The next month, foreign ministers from the member states of the Association of Southeast Asian Nations issued a statement citing concerns over “land reclamations, recent developments and serious incidents [in the South China Sea], which have eroded trust and confidence, increased tensions and may undermine peace, security and stability in the region.”

In April 2020, a Chinese maritime surveillance vessel rammed and sank a Vietnamese fishing boat near the Paracel Islands, according to CNN. Vietnam sent a diplomatic note to the U.N. reiterating the sovereignty of its EEZ.

Observers say the PRC has ratcheted up its bellicose stance in the South China Sea as other nations have been distracted by the COVID-19 pandemic and the resulting economic fallout.
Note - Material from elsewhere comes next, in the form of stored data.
theorem test_witness_WatchdogRetirementAndPower :
    Runs State.reset ∧ State.reset.fld .RST_WD F.RST_WD_ENABLE = 0 ∧ State.reset.fld .RST_RETIRE F.RST_RETIRE_BUSY = 0 ∧
    sSrc.journal = [] ∧ sSrc.rst.phase = .none ∧ sSrc.rst.powerOn = true ∧ sOff.rst.powerOn = false ∧ sOff.rst.phase = .none ∧
    sSrc.fld .HF_CTRL F.HF_CTRL_HR0 = 1 ∧ sSrc.fld .TB_CHIP F.TB_CHIP_TWIN = 1 ∧ sSrc.fld .RST_WD F.RST_WD_ENABLE = 1 ∧
    max 1 (sSrc.fld .RST_WD F.RST_WD_TIMEOUT) * 18000 ≤ (sSrc.rd .TB_RAW - sSrc.rst.wdStart).toNat ∧
    sSrc.rst.rootDown = false ∧ sSrc.rst.refDown = false := by unfold Runs; decide

theorem test_witness_SequencerArithmetic :
    SeqAt (sSeq 0x04221800#32) 0 0x04221800#32 ∧ (bitsOf 0x04221800#32 31 26 = 1 ∧ bitsOf 0x0422180B#32 3 0 = 11) ∧ bitsOf 0x04221810#32 10 4 ≠ 0 ∧
    (bitsOf 0x1822003F#32 31 26 = 6 ∧ bitsOf 0x1822003F#32 15 0 = 63) ∧ (bitsOf 0x20220040#32 31 26 = 8 ∧ bitsOf 0x20220040#32 15 0 = 64) ∧
    bitsOf 0x2820FFFF#32 31 26 = 0x0A ∧ bitsOf 0x2820FFFF#32 20 16 = 0 := by
  unfold SeqAt Runs; (repeat' apply And.intro) <;> decide

theorem test_witness_SequencerControlFlow :
    SeqAt (sSeq 0x6021FFFF#32) 0 0x6021FFFF#32 ∧ bitsOf 0x6021FFFF#32 31 26 = 0x18 ∧ bitsOf 0xC0200000#32 31 26 = 0x30 ∧ bitsOf 0xC0200000#32 20 0 = 0 ∧
    bitsOf 0xD4000FFF#32 31 26 = 0x35 ∧ bitsOf 0xD4000FFF#32 25 12 = 0 ∧ bitsOf 0xF8000000#32 31 26 = 0x3E := by
  unfold SeqAt Runs; (repeat' apply And.intro) <;> decide

/-- The sequencer begins a word with s5 holding an address. -/
def sSeqAt (w : Word32) (v : Word64) : State := (sSeq w).updTile 0 (fun x => { x with s := x.s.set 5 v })

theorem test_witness_SequencerAccesses :
    SeqAt (sSeqAt 0x40650000#32 0x5FFFF8) 0 0x40650000#32 ∧ bitsOf 0x40650000#32 31 26 = 0x10 ∧
    (sSeqAt 0x40650000#32 0x5FFFF8).rdS 0 5 = 0x5FFFF8 ∧ (sSeqAt 0x40650000#32 0x5FFFF8).ueIn (slabAddr 0 0x5FFFF8) 8 = none ∧
    (sSeqAt 0x40650000#32 0x600000).rdS 0 5 = 0x600000 ∧ (sSeqAt 0x40650000#32 0x5FFFFC).rdS 0 5 = 0x5FFFFC ∧
    (sSeqAt 0x40650000#32 0x5FFFF8).home.resv = [] ∧
    Reg.atOffset (0x100000 + 4 * bitsOf 0xCC200200#32 11 0) ≠ none ∧ Reg.atOffset (0x100000 + 4 * bitsOf 0xCC200FFF#32 11 0) = none ∧
    4 * bitsOf 0xD001000F#32 11 0 = 0x3C ∧ 4 * bitsOf 0xD001027E#32 11 0 = 0x800 + 8 * 63 := by
  unfold SeqAt Runs; (repeat' apply And.intro) <;> decide

/-- A wait of the sequencer of tile 0, with the turn's stretch. -/
def sWait (w : SeqWait) (left stretch : Nat) : State :=
  withFlds (sTile (fun x => { x with wait := some w, delayLeft := left, markGap := 3 })) [(.ROT_STATUS, F.ROT_STATUS_STRETCH, stretch)]

/-- Turn 6, cycle 100 runs: the points are cycles 101, 100 and 99 of turn 6. -/
theorem test_witness_SequencerPointsAndMarks :
    SeqAt (sSeqAt 0x80050065#32 6) 0 0x80050065#32 ∧ (sSeqAt 0x80050065#32 6).rd .TB_TURN = 6 ∧ (sSeqAt 0x80050065#32 6).cycle = 100 ∧
    bitsOf 0x80050065#32 11 0 = 101 ∧ bitsOf 0x80050064#32 11 0 = 100 ∧ bitsOf 0x88050063#32 11 0 = 99 ∧ bitsOf 0x84050000#32 31 26 = 0x21 ∧
    Runs (sWait (.point 6 1799) 0 0) ∧ ((sWait (.point 6 1799) 0 0).tile 0).wait = some (.point 6 1799) ∧
    (sWait (.point 6 1799) 0 0).rd .TB_TURN = 6 ∧ (sWait (.point 6 1799) 0 0).cycle ≤ 1799 ∧
    Runs (sWait .delay 1799 0) ∧ ((sWait .delay 1799 0).tile 0).wait = some .delay ∧ ((sWait .delay 1799 0).tile 0).delayLeft = 1799 ∧
    (sWait .delay 1799 0).fld (.SQ_CTRL 0) F.SQ_CTRL_MARK_GAP = ((sWait .delay 1799 0).tile 0).markGap ∧
    ((sWait .delay 1800 1).tile 0).delayLeft = 1800 ∧ (sWait .delay 1800 1).fld .ROT_STATUS F.ROT_STATUS_STRETCH ≠ 0 := by
  unfold SeqAt Runs; (repeat' apply And.intro) <;> decide

theorem test_witness_SequencerModeChannelsAndKernels :
    SeqAt (sSeq 0x98030000#32) 0 0x98030000#32 ∧ bitsOf 0x98030000#32 31 26 = 0x26 ∧ bitsOf 0x98030001#32 15 3 = 0 ∧
    (sSeq 0).fld (.SL_STATUS 0 0) F.SL_STATUS_STATE = 0 ∧ (sSeq 0).fld (.SL_STATUS 0 1) F.SL_STATUS_STATE = 2 ∧
    ((sSeq 0).tile 0).kernel = none ∧ ((sTile (fun x => { x with kernel := some kVec })).tile 0).kernel ≠ none ∧
    (sSeq 0).schedMode 0 = false ∧ (withFlds (sSeq 0) [(.SQ_STATUS 0, F.SQ_STATUS_MODE, 1)]).schedMode 0 = true ∧
    (∀ c, c < 8 → (withFlds (sSeq 0x8C000001#32) [(.SL_STATUS 0 1, F.SL_STATUS_STATE, 0)]).fld (.SL_STATUS 0 c) F.SL_STATUS_STATE = 0) := by
  unfold SeqAt Runs; (repeat' apply And.intro) <;> decide

theorem test_witness_SlabDrainDone :
    (sTile (fun x => { x with draining := true, wait := some (.instr 0x8C000001#32) })).slabBusy 0 = false := by decide +kernel

/-- Link 35 keeps a word for tile 0, whose receive queue has one place left. -/
def sHeldWord : State :=
  ((sSeq 0).updLink 35 (fun x => { x with sigHeld := [(0, 9)] })).updTile 0 (fun x => { x with rx := List.replicate 31 ⟨0, 1⟩ })

theorem test_witness_SequencerSignals :
    SeqAt (sSeq 0xA0030003#32) 0 0xA0030003#32 ∧ bitsOf 0xA0030003#32 31 26 = 0x28 ∧
    (sSeq 0).rdS 0 3 ≤ (sSeq 0).rd (.SQ_SIG 0 3) ∧ (sSeq 0).rd (.SQ_SIG 0 3) < (sSeq 0).rdS 0 2 ∧
    (sSeq 0).linkUp 0 = true ∧ ((sSeq 0).link 0).sigCredit[0] = true ∧ (sSeq 0).linkUp 1 = false ∧ ((sSeq 0).tile 0).rx = [⟨0, 0x77⟩, ⟨1, 5⟩] ∧
    Runs sHeldWord ∧ (sHeldWord.tile 0).wait = none ∧ (sHeldWord.tile 0).inReset = false ∧ (sHeldWord.tile 0).rx.length = 31 ∧
    (sHeldWord.link 35).sigHeld = [(0, 9)] := by
  unfold SeqAt Runs; (repeat' apply And.intro) <;> decide

theorem test_witness_SequencerStartsStopsAndKernelEnds :
    Runs sStopped ∧ (sStopped.tile 0).inReset = false ∧ sStopped.fld (.SQ_STATUS 0) F.SQ_STATUS_STATE = 0 ∧
    (∀ sb ∈ [(256, 0x5F00), (1, 0x5FFF)], let s := withFlds sStopped [(.SQ_PROG 0, F.SQ_PROG_SIZE, sb.1), (.SQ_PROG 0, F.SQ_PROG_BASE, sb.2)]
      s.fld (.SQ_PROG 0) F.SQ_PROG_SIZE = sb.1 ∧ (s.fld (.SQ_PROG 0) F.SQ_PROG_BASE + sb.1) * 256 = 0x600000) ∧
    (let s := sTile (fun x => { x with starting := true, progBase := 0, progSize := 1 })
     (s.tile 0).starting = true ∧ s.ueIn (slabAddr 0 0) 256 = none) ∧
    (sSeq 0).seqReady 0 = true ∧ ((sSeq 0).tile 0).starting = false ∧
    (∀ q ∈ [{ kVec with started := false, status := 3 }, { kVec with started := false, status := 0 }],
      let s := sTile (fun x => { x with kernel := some q })
      Runs s ∧ (s.tile 0).kernel = some q ∧ (s.tile 0).wait = none ∧ q.sched = false) ∧
    (let s := sTile (fun x => { x with kernel := some { kVec with nblocks := 0, failed := true } })
     (s.tile 0).ta.idle = true ∧ (s.tile 0).atoms = [] ∧ (s.tile 0).reqs = [] ∧
       ∀ c : CoreId, (s.core 0 c).groupsDone { kVec with nblocks := 0, failed := true } = true ∧ (s.core 0 c).storesDone = true) := by
  unfold Runs; decide

/-- Group 0 of core 0 of tile 0. -/
def g00 : GroupId := ⟨0, 0, 0⟩

/-- A Maelette-V word by its fields (R153). -/
def vw (opc vd va vb vc mod sub : Nat) : Word64 :=
  BitVec.ofNat 64 (opc * 2 ^ 56 + vd * 2 ^ 40 + va * 2 ^ 32 + vb * 2 ^ 24 + vc * 2 ^ 16 + mod * 2 ^ 13 + sub * 2 ^ 5)

/-- A word meets what VecRuns asks of the word alone, in group gVec. -/
def formOk (x : VForm × Word64) : Bool :=
  x.1.hasOpc x.2 && x.1.legal x.2 && (x.1.sources x.2 ++ x.1.dests x.2).all (fun r => r < gVec.v.length) &&
    !gVec.waitsFor (x.1.sources x.2) && (gVec.markedBy (x.1.sources x.2)).isNone && gVec.rfUE.isEmpty

theorem test_witness_VectorFloatLanes :
    VecRuns (sVec (vw 0x10 4 5 6 0 4 0) gVec) g00 (vw 0x10 4 5 6 0 4 0) (.bin 0x10 true .rm) gVec kVec ∧
    VecRuns (sVec 0x9000041F3F800000#64 gVec) g00 0x9000041F3F800000#64 (.bin 0x10 true .rm) gVec kVec ∧
    [(VForm.bin 0x11 true .rm, vw 0x11 31 5 6 0 1 0), (.bin 0x12 true .rm, vw 0x12 4 5 6 0 2 0), (.tri 0x13 .rm, vw 0x13 4 5 6 7 3 0),
     (.bin 0x14 true .res0, vw 0x14 4 5 6 0 0 0), (.bin 0x15 true .res0, vw 0x15 4 5 6 0 0 0), (.bin 0x17 false .rm, vw 0x17 4 5 6 0 0 0),
     (.bin 0x18 false .rm, vw 0x18 4 5 6 0 4 0), (.tri 0x19 .rm, vw 0x19 4 5 6 7 0 0), (.bin 0x1A false .rm, vw 0x1A 4 5 6 0 0 0),
     (.bin 0x1B false .rm, vw 0x1B 4 5 6 0 0 0), (.tri 0x1C .rm, vw 0x1C 4 5 6 31 0 0),
     (⟨0x20, none, true, .v 1, .v 1, .none, .none, .rm, cvtSub⟩, vw 0x20 4 5 0 0 1 0x10), (.un 0x30 .rm, vw 0x30 4 5 0 0 4 0),
     (.un 0x31 .rm, vw 0x31 4 5 0 0 0 0), (.un 0x32 .res0, vw 0x32 4 5 0 0 0 0), (.un 0x33 .res0, vw 0x33 4 5 0 0 0 0),
     (.un 0x34 .res0, vw 0x34 4 5 0 0 0 0), (.un 0x35 .res0, vw 0x35 4 5 0 0 0 0), (.un 0x36 .res0, vw 0x36 4 5 0 0 0 0)].all formOk = true := by
  unfold VecRuns VecAt Runs; (repeat' apply And.intro) <;> first | rfl | decide +kernel

/-- The form of WADD. -/
def fWadd : VForm := ⟨0x21, none, true, .v 8, .v 8, .v 8, .none, .res0, (· == 0)⟩

theorem test_witness_VectorComparesAndGroupValues :
    VecRuns (sVec (vw 0x0F 7 5 6 0 7 0) gVec) g00 (vw 0x0F 7 5 6 0 7 0) (.cmp 0x0F) gVec kVec ∧
    VecRuns (sVec (vw 0x21 24 8 8 0 0 0) gVec) g00 (vw 0x21 24 8 8 0 0 0) fWadd gVec kVec ∧
    (∀ i, i < 64 → (gVec.taking (vw 0x21 24 8 8 0 0 0)).getLsbD i = true → (gVec.rdWide 8 i).mismatch (gVec.rdWide 8 i) = false) ∧
    formOk (fWadd, vw 0x21 24 8 16 0 0 0) = true ∧ (gVec.taking (vw 0x21 24 8 16 0 0 0)).getLsbD 2 = true ∧
    (gVec.rdWide 8 2).mismatch (gVec.rdWide 16 2) = true ∧
    (∀ i, i < 64 → (sVec (vw 0x21 24 8 16 0 0 0) gVec).resLine (excRecordAt g00 kVec + i) = none) ∧
    [(VForm.cmp 0x16, vw 0x16 0 5 6 0 5 0), (.uni 0xCB .p .u .cond, vw 0xDB 7 63 255 0 0 0), (.uni 0xCB .p .u .cond, vw 0xCB 7 63 62 0 7 0),
     (.bin 0x3A false .res0, vw 0x3A 4 5 6 0 0 0), (⟨0x3B, none, true, .u, .p, .none, .none, .res0, (· == 0)⟩, vw 0x3B 63 7 0 0 0 0),
     (⟨0x3C, none, true, .u, .v 1, .none, .none, .res0, (· == 0)⟩, vw 0x3C 63 7 0 0 0 0),
     (⟨0x3D, none, true, .v 1, .u, .none, .none, .bit0, (· == 0)⟩, vw 0x3D 4 7 0 0 1 0),
     (⟨0x3E, none, true, .v 1, .none, .none, .none, .res0, fun x => x / 32 ≤ 8 && x % 32 == 0⟩, vw 0x3E 4 0 0 0 0 8),
     (⟨0x3F, none, false, .u, .none, .none, .none, .bit0, (· == 0)⟩, vw 0x3F 63 0 0 0 1 0),
     (⟨0x22, none, true, .v 1, .v 8, .none, .none, .rm, wcvtSub⟩, vw 0x22 4 8 0 0 4 0x38),
     (⟨0x23, none, true, .v 8, .v 1, .v 1, .none, .res0, (· == 0)⟩, vw 0x23 8 4 5 0 0 0)].all formOk = true := by
  unfold VecRuns VecAt Runs; (repeat' apply And.intro) <;> first | rfl | decide +kernel

theorem test_witness_VectorIntegerLanes :
    VecRuns (sVec (vw 0x01 255 5 31 0 0 0) gVec) g00 (vw 0x01 255 5 31 0 0 0) (.bin 0x01 true .res0) gVec kVec ∧
    VecRuns (sVec (vw 0xC7 63 5 255 0 1 0) gVec) g00 (vw 0xC7 63 5 255 0 1 0) (.uni 0xC7 .u .u .bit0) gVec kVec ∧
    [(VForm.bin 0x02 true .res0, vw 0x82 4 5 6 0 0 0), (.bin 0x03 true .res0, vw 0x03 4 5 6 0 0 0), (.bin 0x04 false .bit0, vw 0x04 4 5 6 0 1 0),
     (.tri 0x05 .res0, vw 0x05 4 5 6 7 0 0), (.bin 0x06 true .bit0, vw 0x06 4 5 6 0 1 0), (.bin 0x07 true .bit0, vw 0x87 4 5 6 0 7 0),
     (.bin 0x08 true .res0, vw 0x08 4 5 6 0 0 0), (.bin 0x09 true .res0, vw 0x09 4 5 6 0 0 0), (.bin 0x0A true .res0, vw 0x0A 4 5 6 0 0 0),
     (.bin 0x0B true .res0, vw 0x0B 4 5 6 0 0 0), (.bin 0x0C true .bit0, vw 0x0C 4 5 6 0 1 0),
     (⟨0x0D, none, true, .v 1, .v 1, .v 1, .p, .res0, (· == 0)⟩, vw 0x0D 4 5 6 7 0 0), (.un 0x0E .res0, vw 0x0E 4 5 0 0 0 0),
     (⟨0x8E, some 0x8E, true, .v 1, .none, .none, .none, .res0, (· == 0)⟩, vw 0x8E 4 0 9 0 0 0),
     (.bin 0x37 false .bit0, vw 0x37 4 5 6 0 1 0), (.bin 0x38 false .bit0, vw 0x38 4 5 6 0 0 0)].all formOk = true ∧
    [(VForm.uni 0xC0 .u .u .res0, vw 0xD0 4 5 128 0 0 0), (.uni 0xC1 .u .u .res0, vw 0xC1 4 5 6 0 0 0), (.uni 0xC2 .u .u .res0, vw 0xC2 4 5 6 0 0 0), (.uni 0xC3 .u .u .res0, vw 0xC3 4 5 6 0 0 0),
     (.uni 0xC4 .u .u .res0, vw 0xC4 4 5 6 0 0 0), (.uni 0xC5 .u .u .res0, vw 0xC5 4 5 6 0 0 0), (.uni 0xC6 .u .u .res0, vw 0xC6 4 5 6 0 0 0),
     (.uni 0xC8 .u .u .bit0, vw 0xC8 4 5 6 0 1 0), (.uni 0xC9 .u .u .bit0, vw 0xC9 4 5 6 0 0 0),
     (⟨0xCA, none, false, .u, .u, .none, .none, .res0, (· == 0)⟩, vw 0xCA 4 63 0 0 0 0),
     (⟨0xDA, some 0xDA, false, .u, .none, .none, .none, .res0, (· == 0)⟩, vw 0xDA 4 0 255 255 7 0)].all formOk = true := by
  unfold VecRuns VecAt Runs; (repeat' apply And.intro) <;> first | rfl | decide +kernel

/-- A BRA by its predicate field, its reconvergence offset and its branch offset (R168). -/
def braW (p rec_ off : Nat) : Word64 := BitVec.ofNat 64 (0x72 * 2 ^ 56 + p * 2 ^ 44 + rec_ * 2 ^ 24 + off)

/-- The group with clear predicates. -/
def gFalse : Group := { gVec with p := Vector.replicate _ 0 }

/-- A word that meets what CtlRuns asks of the word alone. -/
def ctlOk (opc : Nat) (guard : Bool) (w : Word64) : Bool := bitsOf w 63 56 == opc && guardOk w guard && bitsOf w 50 48 == 0

theorem test_witness_GroupControlFlow :
    CtlRuns (sVec (braW 1 5 0xFFFFFF) gVec) g00 (braW 1 5 0xFFFFFF) 0x72 false gVec kVec ∧
    gVec.rdP 1 &&& gVec.mask ≠ 0 ∧ gVec.mask &&& ~~~ (gVec.rdP 1 &&& gVec.mask) ≠ 0 ∧ gVec.stack = [] ∧
    ctlOk 0x72 false (braW 1 1 1) = true ∧ ctlOk 0x72 false (braW 9 1 2) = true ∧ gFalse.rdP 1 = 0 ∧
    bitOf (braW 9 1 2) 47 = true ∧ bitOf (braW 1 1 1) 47 = false ∧
    ctlOk 0x73 false (vw 0x73 0 0 0 0 0 0) = true ∧ ctlOk 0x74 false (vw 0x74 0 0 0 255 7 0) = true ∧
    ctlOk 0x75 false (vw 0x75 252 0 0 1 0 0) = true ∧ ctlOk 0x76 false (vw 0x76 252 0 0 0 0 0) = true ∧ ctlOk 0x7E false (vw 0x7E 0 0 0 0 0 0) = true ∧
    ctlOk 0x77 true (vw 0x77 0 0 0 0 1 0) = true ∧ gVec.taking (vw 0x77 0 0 0 0 1 0) ≠ 0 ∧
    ctlOk 0x77 true (vw 0x77 0 0 0 0 1 0 ||| 0x80000000000000#64) = true ∧ gFalse.taking (vw 0x77 0 0 0 0 1 0 ||| 0x80000000000000#64) = 0 ∧
    VecAt (sVec (vw 0xFF 0 0 0 0 0 0) gVec) g00 (vw 0xFF 0 0 0 0 0 0) gVec kVec ∧ vecDefined (vw 0xFF 0 0 0 0 0 0) = false ∧
    (VForm.bin 0x01 true .res0).hasOpc (vw 0x01 4 32 6 0 0 0) = true ∧ (VForm.bin 0x01 true .res0).legal (vw 0x01 4 32 6 0 0 0) = true ∧
    (32 ∈ (VForm.bin 0x01 true .res0).sources (vw 0x01 4 32 6 0 0 0) ∧ gVec.v.length ≤ 32) ∧
    (∀ i, i < 64 → (sVec (vw 0xFF 0 0 0 0 0 0) gVec).resLine (excRecordAt g00 kVec + i) = none) ∧
    SeqAt (sSeq 0xFC000000#32) 0 0xFC000000#32 ∧ seqDefined 0xFC000000#32 = false := by
  unfold CtlRuns VecAt SeqAt Runs; (repeat' apply And.intro) <;> first | rfl | decide +kernel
With tensions continuing to run high, United States and Australian naval vessels have conducted joint exercises near waters claimed by Vietnam, Malaysia and the PRC, with the U.S. also conducting freedom of navigation operations.

In a June 1, 2020, letter to Guterres, U.S. Ambassador to the U.N. Kelly Craft said the U.S. “objects to China’s claim to ‘historic rights’ in the South China Sea.”

“In asserting such vast maritime claims in the South China Sea, China purports to restrict the rights and freedoms, including the navigational rights and freedoms, enjoyed by all States,” Craft wrote.